Chapter 9, Problem 6A

Interpretation Introduction

Interpretation:

The mole ratio used to calculate the number of moles of oxygen gas required to react completely with a given number of moles of aluminum metal needs to be determined.

Also, the mole ratio used to calculate the number of moles of the product expected if a given number of moles of aluminum metal reacts completely needs to be determined.

Concept Introduction:

The mole ratio should use to calculate how many moles of oxygen gas would be needed to react completely with a given number of moles of aluminum metal is (3 mol O₂ / 4 mol Al).

Answer to Problem 6A

The mole ratio of Al : O₂ = 4 : 3

The mole of the limiting reactant to the product = 4:2 or 2:1

Use the mole coefficient of Al since it is completely consumed in the reaction and is thus the limiting reactant.

Therefore, use the mole ratio of Al:Al₂O₃

Explanation of Solution

The mole ratio should use to calculate how many moles of oxygen gas would be needed to react completely with a given number of moles of aluminum metal is (3 mol O₂ / 4 mol Al).

Here, 4 mol Al is used because it is stated in the balanced chemical equation that 4 moles Al react with 3 moles of O₂. So, put 4 moles Al in the denominator so that the units will cancel with the given value and mol O₂ will be left.

  $\text{mol Al×}\frac{{\text{3 mol O}}_{\text{2}}}{\text{4 mol Al}}{\text{=mol O}}_{\text{2}}$

The mole ratio uses to calculate the number of moles of product that would be expected if a given number of moles of aluminum metal reacts completely is (2 mol Al₂O₃ / 4 mol Al).

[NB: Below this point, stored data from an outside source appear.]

-- ==== Sys2Proof/Tests/Slice0.lean ====
section
/-!
SUPPORT. Small checks of the model on values that the spec writes out, and for every obligation with hypotheses a state
that meets them. The expected values stand in 95_test_vectors.md or in the rule cited; none was taken from the model.
-/

namespace Sys2Proof.Tests

open Sys2Proof.Machine Sys2Proof.Reference

section

-- One theorem after the other: each kernel evaluation of a test would else wait in a thread of its own.
set_option Elab.async false

/-! ## Helpers -/

/-- A sequence of `len` bytes written as one hex number, first byte leftmost (00_scope.md R10). -/
def hex (len v : Nat) : List Byte := (List.range len).map fun k => BitVec.ofNat 8 (v / 256 ^ (len - 1 - k))

/-- The key `K128` of 95_test_vectors.md, 16 bytes long, and nothing else set. -/
def keyedRegs : Regs := { Regs.reset with keylen := 16, key := keyOfBytes (hex 16 0x000102030405060708090a0b0c0d0e0f) }

/-- The reset state with the given registers and memory bytes. -/
def machine (r : Regs) (m : List (Word × List Byte)) : Machine.State :=
  { State.reset with regs := r, mem := m.foldl (fun m p => Memory.writeBytes p.2 p.1 m) [] }

/-- The state after the step that runs a command word; the state itself if the step stops. -/
def after (w : Nat) (s : Machine.State) : Machine.State :=
  match step (s.withFetchWord 32 w) with
  | .next t => t
  | .fault _ | .refused _ => s

/-- `STATUS`, `OUTLEN` and `STATE` after a command on `STATE = v`, as the host reads them. -/
def stateResult (w : Nat) (r : Regs) (v : Nat) : Word × Word × List Byte :=
  let t := after w (machine { r with state := blockOfBytes (hex 16 v) } [])
  (statusWord t.regs.status, t.regs.outlen, blockBytes t.regs.state)

/-- `STATUS`, `OUTLEN` and `n` bytes of memory at `a` after a command. -/
def bufferResult (w : Nat) (r : Regs) (m : List (Word × List Byte)) (a : Word) (n : Nat) : Word × Word × List Byte :=
  let t := after w (machine r m)
  (statusWord t.regs.status, t.regs.outlen, Memory.readBytes n a t.mem)

/-- `keyedRegs` with `SRC = 0x1000`, `DST = 0x2000` and the given lengths. -/
def modeRegs (len cap : Word) : Regs := { keyedRegs with src := 0x1000, dst := 0x2000, len := len, cap := cap }

/-- `modeRegs` with `IV = 000102...0f`. -/
def ivRegs (len cap : Word) : Regs :=
  { modeRegs len cap with iv := blockOfBytes (hex 16 0x000102030405060708090a0b0c0d0e0f) }

/-- The plaintext block `PT` of 95_test_vectors.md. -/
def pt : List Byte := hex 16 0x00112233445566778899aabbccddeeff

/-! ## Well-formedness -/

theorem test_round_key_index_16_is_ill_formed : (Instr.addRoundKey 16).wellFormed = false := by decide
theorem test_key_expand_index_16_is_ill_formed : (Instr.keyExpand 16).wellFormed = false := by decide
theorem test_index_15_is_well_formed :
    (Instr.addRoundKey 15).wellFormed = true ∧ (Instr.keyExpand 15).wellFormed = true := by decide
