def XV.isNan : XV → Bool | .nan _ => true | _ => false
def XV.isSig : XV → Bool | .nan b => b | _ => false
def XV.isInf : XV → Bool | .inf _ => true | _ => false
def XV.isZero : XV → Bool | .fin _ n _ => n = 0 | _ => false
/-- The sign of a number. -/
def XV.neg? : XV → Bool | .nan _ => false | .inf b => b | .fin b _ _ => b
def XV.negate : XV → XV | .nan b => .nan b | .inf b => .inf !b | .fin b n d => .fin (!b) n d
def XV.abs : XV → XV | .nan b => .nan b | .inf _ => .inf false | .fin _ n d => .fin false n d
/-- Multiplication by 2^e, exact. -/
def XV.scale (x : XV) (e : Int) : XV :=
  match x with
  | .fin b n d => XV.scaled b n d e
  | y => y
/-- A finite value as num ÷ den with a signed numerator; 0 for the rest. -/
def XV.num : XV → Int | .fin b n _ => if b then -(n : Int) else n | _ => 0
def XV.den : XV → Nat | .fin _ _ d => d | _ => 1

/-- floor(log2 (n ÷ d)) for n, d not 0. -/
def ilog2 (n d : Nat) : Int :=
  let g : Int := (n.log2 : Int) - (d.log2 : Int)
  let le := if 0 ≤ g then d * 2 ^ g.toNat ≤ n else d ≤ n * 2 ^ (-g).toNat
  if le then g else g - 1

/-- a < b; false if either is a NaN. -/
def XV.lt (a b : XV) : Bool :=
  match a, b with
  | .nan _, _ => false
  | _, .nan _ => false
  | .inf x, .inf y => x && !y
  | .inf x, _ => x
  | _, .inf y => !y
  | a, b => a.num * b.den < b.num * a.den

/-- a = b; −0 = +0; false if either is a NaN. -/
def XV.eq (a b : XV) : Bool :=
  match a, b with
  | .nan _, _ => false
  | _, .nan _ => false
  | .inf x, .inf y => x = y
  | .inf _, _ => false
  | _, .inf _ => false
  | a, b => a.num * b.den = b.num * a.den

def XV.le (a b : XV) : Bool := a.lt b || a.eq b

/-! ### Flags (R20) -/

def fNV : BitVec 5 := 16
def fDZ : BitVec 5 := 8
def fOF : BitVec 5 := 4
def fUF : BitVec 5 := 2
def fNX : BitVec 5 := 1
def flagIf (b : Bool) (f : BitVec 5) : BitVec 5 := if b then f else 0

/-! ### Formats -/

/-- How a floating-point format uses its top exponent (R37, R38). -/
inductive FpKind where
  | ieee | e4m3 | none
deriving DecidableEq, Repr

structure FpFmt where
  eb : Nat
  bias : Nat
  fb : Nat
  kind : FpKind
deriving DecidableEq, Repr

def fpFmt (t : Nat) : FpFmt :=
  match t with
  | 0 => ⟨11, 1023, 52, .ieee⟩
  | 1 => ⟨8, 127, 23, .ieee⟩
  | 2 => ⟨5, 15, 10, .ieee⟩
  | 3 => ⟨8, 127, 7, .ieee⟩
  | 4 => ⟨4, 7, 3, .e4m3⟩
  | 5 => ⟨5, 15, 2, .ieee⟩
  | 6 => ⟨3, 3, 2, .none⟩
  | 7 => ⟨2, 1, 3, .none⟩
  | _ => ⟨2, 1, 1, .none⟩

/-- The code of the largest finite magnitude. -/
def FpFmt.maxCode (f : FpFmt) : Nat :=
  match f.kind with
  | .ieee => (2 ^ f.eb - 1) * 2 ^ f.fb - 1
  | .e4m3 => 2 ^ (f.eb + f.fb) - 2
  | .none => 2 ^ (f.eb + f.fb) - 1

/-- The canonical NaN's code (R51); for a format without NaN, +0 (R49). -/
def FpFmt.nanCode (f : FpFmt) : Nat :=
  match f.kind with
  | .ieee => (2 ^ f.eb - 1) * 2 ^ f.fb + 2 ^ (f.fb - 1)
  | .e4m3 => 2 ^ (f.eb + f.fb) - 1
  | .none => 0

/-- decode for a floating-point tag (R36 to R39). -/
def decodeFp (t c : Nat) : XV :=
  let f := fpFmt t
  let neg := c.testBit (f.eb + f.fb)
  let e := c / 2 ^ f.fb % 2 ^ f.eb
  let m := c % 2 ^ f.fb
  let top := 2 ^ f.eb - 1
  if f.kind = .ieee ∧ e = top then
    if m = 0 then .inf neg else .nan (t ≤ 3 && !m.testBit (f.fb - 1))
  else if f.kind = .e4m3 ∧ e = top ∧ m = 2 ^ f.fb - 1 then .nan false
  else if e = 0 then XV.scaled neg m 1 (1 - (f.bias : Int) - f.fb)
  else XV.scaled neg (2 ^ f.fb + m) 1 ((e : Int) - f.bias - f.fb)

/-- The length of the run of bits equal to `b` from bit `i` downward, for at most `fuel` bits. -/
def runLen (q : Nat) (b : Bool) : Nat → Nat → Nat
  | 0, _ => 0
  | fuel + 1, i => if q.testBit i = b then (if i = 0 then 1 else 1 + runLen q b fuel (i - 1)) else 0

/-- The magnitude of a positive tapered pattern of n bits (R40). -/
def taperedMag (n es q : Nat) : Nat × Int :=
  let b := q.testBit (n - 2)
  let m := runLen q b n (n - 2)
  let k : Int := if b then (m : Int) - 1 else -(m : Int)
  let restLen := n - 1 - m - 1
  let rest := q % 2 ^ restLen
  let eBits := if restLen = 0 then 0 else min es restLen
  let e := (rest / 2 ^ (restLen - eBits)) * 2 ^ (es - eBits)
  let fLen := restLen - eBits
  let f := rest % 2 ^ fLen
  (2 ^ fLen + f, k * 2 ^ es + e - fLen)

/-- The bits and exponent bits of a tapered tag (R40). -/
def taperedShape (t : Nat) : Nat × Nat :=
  match t with
  | 9 => (8, 0) | 10 => (8, 1) | 11 => (6, 0) | _ => (6, 1)

/-- decode for a tapered tag (R40). -/
def decodeTapered (t c : Nat) : XV :=
  let (n, es) := taperedShape t
  let p := c % 2 ^ n
  if p = 0 then XV.zero
  else if p = 2 ^ (n - 1) then .nan false
  else
    let neg := p.testBit (n - 1)
    let (m, e) := taperedMag n es (if neg then 2 ^ n - p else p)
    XV.scaled neg m 1 e

/-- `c` as a two's complement number of `w` bits. -/
def signedOf (w c : Nat) : Int := if c % 2 ^ w < 2 ^ (w - 1) then (c % 2 ^ w : Nat) else (c % 2 ^ w : Nat) - (2 ^ w : Nat)

/-- The code of `w` bits of an integer. -/
def codeOf (w : Nat) (i : Int) : Nat := (i % (2 ^ w : Nat)).toNat

/-- decode(tag, bits) (R36): an MX code as if its scale were 1 (R34). -/
def decodeTag (t c : Nat) : XV :=
  if tagIsF t then decodeFp t (c % 2 ^ tagMem t)
  else if tagIsT t then decodeTapered t c
  else if tagIsI t then XV.ofInt (signedOf (tagMem t) c)
  else if tagIsN t then XV.ofInt (c % 2 ^ tagMem t : Nat)
  else if tagIsB t then XV.fin (c.testBit 0) 1 1
  else if t = 27 then (XV.ofInt (signedOf 8 c)).scale (-6)
  else decodeFp (mxElem t) (c % 2 ^ tagMem t)

/-! ### Rounding (R45 to R54) -/

/-- The six modes of FRM (R20). -/
inductive RMode where
  | rne | rtz | rdn | rup | rna | rsr
deriving DecidableEq, Repr, Inhabited

def rmodeOf (n : Nat) : RMode :=
  match n with
  | 0 => .rne | 1 => .rtz | 2 => .rdn | 3 => .rup | 4 => .rna | _ => .rsr

/-- The choice of R46 and R47 between the value of smaller and of larger magnitude: `rem ÷ q` is the position of |x|
between them, `odd` that the smaller one's code is odd, `r` the random word. True: the larger. Not asked when rem = 0. -/
def roundUp (m : RMode) (neg odd : Bool) (rem q r : Nat) : Bool :=
  match m with
  | .rne => 2 * rem > q || (2 * rem = q && odd)
  | .rna => 2 * rem ≥ q
  | .rtz => false
  | .rdn => neg
  | .rup => !neg
  | .rsr => 2 ^ 32 ≤ 2 ^ 32 * rem / q + r

/-- A result code and the flags that its conversion sets. -/
structure Rounded where
  code : Nat
  flags : BitVec 5
deriving DecidableEq, Repr, Inhabited

/-- |x| ÷ 2^e as quotient, remainder and divisor. -/
def quotPow (n d : Nat) (e : Int) : Nat × Nat × Nat :=
  let n' := if 0 ≤ e then n else n * 2 ^ (-e).toNat
  let d' := if 0 ≤ e then d * 2 ^ e.toNat else d
  (n' / d', n' % d', d')

/-- round_to for a floating-point target (R46, R49 to R51); `sat`: saturation is named. -/
def roundFp (t : Nat) (m : RMode) (sat : Bool) (x : XV) (r : Nat) : Rounded :=
  let f := fpFmt t
  let sign (b : Bool) : Nat := b2n b * 2 ^ (f.eb + f.fb)
  match x with
  | .nan sig => ⟨f.nanCode, flagIf (sig || f.kind = .none) fNV⟩
  | .inf b => if f.kind = .ieee then ⟨sign b + f.maxCode + 1, 0⟩ else ⟨sign b + f.maxCode, fNV⟩
  | .fin b n d =>
    if n = 0 then ⟨sign b, 0⟩
    else
      let emin : Int := 1 - (f.bias : Int)
      let lg := ilog2 n d
      let e := max lg emin
      let (k, rem, q) := quotPow n d (e - f.fb)
      let inexact := rem ≠ 0
      let k' := if inexact && roundUp m b (k % 2 = 1) rem q r then k + 1 else k
      let c := (e + f.bias - 1).toNat * 2 ^ f.fb + k'
      if f.maxCode < c then
        let toInf := f.kind = .ieee && !sat && (match m with
          | .rne | .rna | .rsr => true
          | .rtz => false
          | .rdn => b
          | .rup => !b)
        ⟨sign b + (if toInf then f.maxCode + 1 else f.maxCode), fOF ||| fNX⟩
      else ⟨sign b + c, flagIf inexact fNX ||| flagIf (inexact && lg < emin) fUF⟩

/-- The greatest positive code below `2^(n-1)` whose value is at most num ÷ den, among the first `fuel` codes. -/
def taperedFloor (n es num den : Nat) : Nat → Nat
  | 0 => 0
  | c + 1 =>
    let (m, e) := taperedMag n es (c + 1)
    let le := if 0 ≤ e then m * 2 ^ e.toNat * den ≤ num else m * den ≤ num * 2 ^ (-e).toNat
    if le then c + 1 else taperedFloor n es num den c

/-- round_to for a tapered target (R41, R46, R49). -/
def roundTapered (t : Nat) (m : RMode) (x : XV) (r : Nat) : Rounded :=
  let (n, es) := taperedShape t
  let top := 2 ^ (n - 1) - 1
  let signed (b : Bool) (c : Nat) : Nat := if b then 2 ^ n - c else c
  match x with
  | .nan sig => ⟨2 ^ (n - 1), flagIf sig fNV⟩
  | .inf _ => ⟨2 ^ (n - 1), fNV⟩
  | .fin b num den =>
    if num = 0 then ⟨0, 0⟩
    else
      let c := taperedFloor n es num den top
      if c = 0 then ⟨signed b 1, fNX ||| fUF⟩
      else
        let (ma, ea) := taperedMag n es c
        let lo : Int := min ea 0
        -- |x|, a and b over one denominator: units of 2^lo ÷ den
        let xa := num * 2 ^ (-lo).toNat
        let va := ma * 2 ^ (ea - lo).toNat * den
        if xa = va then ⟨signed b c, 0⟩
        else if c = top then ⟨signed b top, fOF ||| fNX⟩
        else
          let (mb, eb) := taperedMag n es (c + 1)
          let lo := min lo eb
          let xa := num * 2 ^ (-lo).toNat
          let va := ma * 2 ^ (ea - lo).toNat * den
          let vb := mb * 2 ^ (eb - lo).toNat * den
          ⟨signed b (if roundUp m b (c % 2 = 1) (xa - va) (vb - va) r then c + 1 else c), fNX⟩

/-- round_to for an integer target of width w (R52). -/
def roundInt (signed : Bool) (w : Nat) (m : RMode) (x : XV) (r : Nat) : Rounded :=
  let hi : Int := if signed then 2 ^ (w - 1) - 1 else 2 ^ w - 1
  let lo : Int := if signed then -(2 ^ (w - 1)) else 0
  match x with
  | .nan _ => ⟨0, fNV⟩
  | .inf b => ⟨codeOf w (if b then lo else hi), fNV⟩
  | .fin b n d =>
    let k := n / d
    let rem := n % d
    let inexact := rem ≠ 0
    let k' := if inexact && roundUp m b (k % 2 = 1) rem d r then k + 1 else k
    let v : Int := if b then -(k' : Int) else k'
    if v < lo then ⟨codeOf w lo, fNV ||| fNX⟩
    else if hi < v then ⟨codeOf w hi, fNV ||| fNX⟩
    else ⟨codeOf w v, flagIf inexact fNX⟩

/-- round_to for the b1 target (R52). -/
def roundB1 (x : XV) : Rounded :=
  match x with
  | .nan _ => ⟨0, fNV⟩
  | .inf b => ⟨b2n b, fNV⟩
  | .fin b n d => ⟨b2n (b && n ≠ 0), flagIf (n ≠ d) fNX⟩

/-- round_to(tag, mode, x) (R45). For an MX tag, the element code under a scale of 1, which always saturates (R39, R54). -/
def roundTo (t : Nat) (m : RMode) (sat : Bool) (x : XV) (r : Nat) : Rounded :=
  if tagIsF t then roundFp t m sat x r
  else if tagIsT t then roundTapered t m x r
  else if tagIsI t then roundInt true (tagMem t) m x r
  else if tagIsN t then roundInt false (tagMem t) m x r
  else if tagIsB t then roundB1 x
  else if t = 27 then roundInt true 8 m (x.scale 6) r
  else roundFp (mxElem t) m true x r

/-- round_to(e8m0, x) (R53). -/
def roundE8m0 (x : XV) : Rounded :=
  match x with
  | .nan sig => ⟨255, flagIf sig fNV⟩
  | .inf _ => ⟨255, fNV⟩
  | .fin _ n d =>
    if n = 0 then ⟨0, fNX⟩
    else
      let c := max 0 (min 254 (ilog2 n d + 127))
      let (q, rem, _) := quotPow n d (c - 127)
      ⟨c.toNat, flagIf (!(q = 1 && rem = 0)) fNX⟩
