-- ==== Sys2Proof/Syntax.lean ====
section
/-! DEFINITION. The instructions of the device and its other indivisible operations and events: one constructor per
row of the opcode table. Rows with a word are the core's instructions (R62 to R82, R424, R429, R431) and the
memory cores' stream instructions (the `mc` constructors, R346). Rows without a word are operations and events
that software reaches through another word (a command register, the modifier prefix) or that the device, the host,
a peer or the passage of time brings about: they have no operand field, and the data that names their object (a slot,
a command, a die, a packet) is the state's event argument, which the step sets when it takes the event.
The rows with fields stand first. -/

namespace Sys2Proof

Here, used 4 mol Al because it is stated in the balanced chemical equation that 4 moles Al is needed to produce 2 mol Al₂O₃.

So, put the 4 mol Al in the denominator so that the units will cancel with the given and mol Al₂O₃ will be left as shown below:

  $\text{mol Al×}\frac{{\text{2 mol Al}}_{\text{2}}{\text{O}}_{\text{3}}}{\text{4 mol Al}}{\text{=mol Al}}_{\text{2}}{\text{O}}_{\text{3}}$